theorem exec_sneReg (x y : Reg) (s : State) : exec (.sneReg x y) s = .next (s.skipIf (s.reg x != s.reg y)) := rfl

theorem exec_ldImm (x : Reg) (kk : Byte) (s : State) : exec (.ldImm x kk) s = .next (s.setReg x kk).advance := rfl

theorem exec_addImm (x : Reg) (kk : Byte) (s : State) :
    exec (.addImm x kk) s = .next (s.setReg x (s.reg x + kk)).advance := rfl

theorem exec_ldI (nnn : Addr) (s : State) : exec (.ldI nnn) s = .next (s.setI (zextAddr nnn)).advance := rfl

/-! ### The statements -/

/-- Settles O22: JP is one write of the PC. -/
theorem jpSetsThePc : Obligations.JpSetsThePc := by
  intro nnn s
  refine ⟨?_, decodeWord_jp nnn⟩
  rw [exec_jp, ← zextAddr_eq_ofNat]
  exact onlyMovesPc_setPc s (zextAddr nnn)

/-- Settles O27: each of the four is skipIf on the test of its own condition. -/
theorem skipsCompareAndMoveThePc : Obligations.SkipsCompareAndMoveThePc := by
  intro x y kk s
  rw [exec_seImm, exec_sneImm, exec_seReg, exec_sneReg]
  exact ⟨onlyMovesPc_skipIf s beq_iff_eq, onlyMovesPc_skipIf s bne_iff_ne, onlyMovesPc_skipIf s beq_iff_eq,
    onlyMovesPc_skipIf s bne_iff_ne, decodeWord_seImm x kk, decodeWord_sneImm x kk,
    fun n => ⟨decodeWord_seReg x y n, decodeWord_sneReg x y n⟩⟩

/-- Settles O28: both are one register write; the byte sum of ADD is the sum modulo 256. -/
theorem immediateLoadAndAdd : Obligations.ImmediateLoadAndAdd := by
  intro x kk s
  rw [exec_ldImm, exec_addImm, ← byte_add_eq_ofNat_mod]
  exact ⟨writesReg_setReg_advance s x kk, writesReg_setReg_advance s x (s.reg x + kk), decodeWord_ldImm x kk,
    decodeWord_addImm x kk⟩

/-- Settles O29: LD I writes I and moves on; I takes nnn zero-extended. -/
theorem ldISetsTheAddressRegister : Obligations.LdISetsTheAddressRegister := by
  intro nnn s
  refine ⟨(s.setI (zextAddr nnn)).advance, exec_ldI nnn s, rfl, zextAddr_toNat nnn, ?_⟩
  exact ⟨fun _ => rfl, fun _ => rfl, rfl, ⟨rfl, rfl⟩, ⟨rfl, rfl, rfl⟩, ⟨rfl, rfl⟩, decodeWord_ldI nnn⟩

end Sys2Proof.Machine
end

section
/-! PROOFS. LD Vx, Vy, OR and AND of spec/42_alu.md: the words of class 8, the meanings, and the statement. Each of the three is
one register write and the move to the next word, the shape of `writesReg_setReg_advance`. -/

namespace Sys2Proof

/-! ### The words of class 8 -/

/-- Class 8 dispatches a second time, on n (R82). -/
theorem decodeWord_class8 (x y n : Fin 16) : decodeWord (formatXYN 0x8 x y n) = decode8 (formatXYN 0x8 x y n) := by
  simp (disch := decide) only [decodeWord, formatXYN_class]
  rfl

theorem decodeWord_ldReg (x y : Reg) : decodeWord (formatXYN 0x8 x y 0x0) = .ldReg x y := by
  rw [decodeWord_class8]
  simp (disch := decide) only [decode8, formatXYN_n, formatXYN_x, formatXYN_y]

theorem decodeWord_or (x y : Reg) : decodeWord (formatXYN 0x8 x y 0x1) = .or x y := by
  rw [decodeWord_class8]
  simp (disch := decide) only [decode8, formatXYN_n, formatXYN_x, formatXYN_y]

theorem decodeWord_and (x y : Reg) : decodeWord (formatXYN 0x8 x y 0x2) = .and x y := by
  rw [decodeWord_class8]
  simp (disch := decide) only [decode8, formatXYN_n, formatXYN_x, formatXYN_y]

end Sys2Proof

namespace Sys2Proof.Machine

open Sys2Proof.Claims

/-! ### The meanings of LD Vx, Vy, OR and AND -/

theorem exec_ldReg (x y : Reg) (s : State) : exec (.ldReg x y) s = .next (s.setReg x (s.reg y)).advance := rfl

theorem exec_or (x y : Reg) (s : State) : exec (.or x y) s = .next (s.setReg x (s.reg x ||| s.reg y)).advance := rfl

theorem exec_and (x y : Reg) (s : State) : exec (.and x y) s = .next (s.setReg x (s.reg x &&& s.reg y)).advance := rfl

/-- Settles O16: each of the three is one register write; no flag is written, so V[15] changes only as V[x]. -/
theorem moveOrAndResults : Obligations.MoveOrAndResults := by
  intro x y s
  rw [exec_ldReg, exec_or, exec_and]
  exact ⟨writesReg_setReg_advance s x (s.reg y), writesReg_setReg_advance s x (s.reg x ||| s.reg y),
    writesReg_setReg_advance s x (s.reg x &&& s.reg y), decodeWord_ldReg x y, decodeWord_or x y, decodeWord_and x y⟩

end Sys2Proof.Machine
end

section
/-! PROOFS. The beginning of the key wait of spec/44_keys.md: LD Vx, K from Idle is `enterWait`, which reads K only to copy it. -/

namespace Sys2Proof.Machine

open Sys2Proof.Claims

/-! ### What enterWait writes and leaves unchanged -/

@[simp] theorem State.enterWait_keysPrev (s : State) : s.enterWait.keysPrev = s.keys := rfl
@[simp] theorem State.enterWait_waiting (s : State) : s.enterWait.waiting = true := rfl
@[simp] theorem State.enterWait_keys (s : State) : s.enterWait.keys = s.keys := rfl
@[simp] theorem State.enterWait_pc (s : State) : s.enterWait.pc = s.pc := rfl

theorem keepsMemory_enterWait (s : State) : KeepsMemory s s.enterWait := fun _ => rfl

theorem keepsRegs_enterWait (s : State) : KeepsRegs s s.enterWait := fun _ => rfl

theorem keepsPointers_enterWait (s : State) : KeepsPointers s s.enterWait := ⟨rfl, rfl⟩

theorem keepsTimers_enterWait (s : State) : KeepsTimers s s.enterWait := ⟨rfl, rfl⟩

theorem keepsModelFields_enterWait (s : State) : KeepsModelFields s s.enterWait := ⟨rfl, rfl⟩

/-! ### The meaning of LD Vx, K -/

theorem exec_ldK (x : Reg) (s : State) : exec (.ldK x) s = execLdK x s := rfl

/-- From Idle the test of `waiting` fails, so the keys are not compared with the old snapshot (R193). -/
theorem execLdK_of_idle (x : Reg) {s : State} (h : s.waiting = false) : execLdK x s = .next s.enterWait :=
  if_neg (by simp [h])

/-- Settles O41: from Idle the instruction is enterWait, whatever K is. -/
theorem keyWaitBeginsWithASnapshot : Obligations.KeyWaitBeginsWithASnapshot := by
  intro x s hidle
  refine ⟨s.enterWait, ?_, s.enterWait_pc, fun _ => rfl, s.enterWait_waiting, s.enterWait_keys, keepsMemory_enterWait s,
    keepsRegs_enterWait s, keepsPointers_enterWait s, keepsTimers_enterWait s, keepsModelFields_enterWait s⟩
  rw [exec_ldK, execLdK_of_idle x hidle]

★ ★ ★

WORK REQUIRED: Print, from the entries above, the line with "theorem keepsRegs_enterWait (s", the line with "refine ⟨s.enterWait, ?_, s.enterWait_pc, fun" and all lines between them, exactly and with nothing else.

THE ANSWER:
theorem keepsRegs_enterWait (s : State) : KeepsRegs s s.enterWait := fun _ => rfl

theorem keepsPointers_enterWait (s : State) : KeepsPointers s s.enterWait := ⟨rfl, rfl⟩

theorem keepsTimers_enterWait (s : State) : KeepsTimers s s.enterWait := ⟨rfl, rfl⟩

theorem keepsModelFields_enterWait (s : State) : KeepsModelFields s s.enterWait := ⟨rfl, rfl⟩

/-! ### The meaning of LD Vx, K -/

theorem exec_ldK (x : Reg) (s : State) : exec (.ldK x) s = execLdK x s := rfl

/-- From Idle the test of `waiting` fails, so the keys are not compared with the old snapshot (R193). -/
theorem execLdK_of_idle (x : Reg) {s : State} (h : s.waiting = false) : execLdK x s = .next s.enterWait :=
  if_neg (by simp [h])

/-- Settles O41: from Idle the instruction is enterWait, whatever K is. -/
theorem keyWaitBeginsWithASnapshot : Obligations.KeyWaitBeginsWithASnapshot := by
  intro x s hidle
  refine ⟨s.enterWait, ?_, s.enterWait_pc, fun _ => rfl, s.enterWait_waiting, s.enterWait_keys, keepsMemory_enterWait s,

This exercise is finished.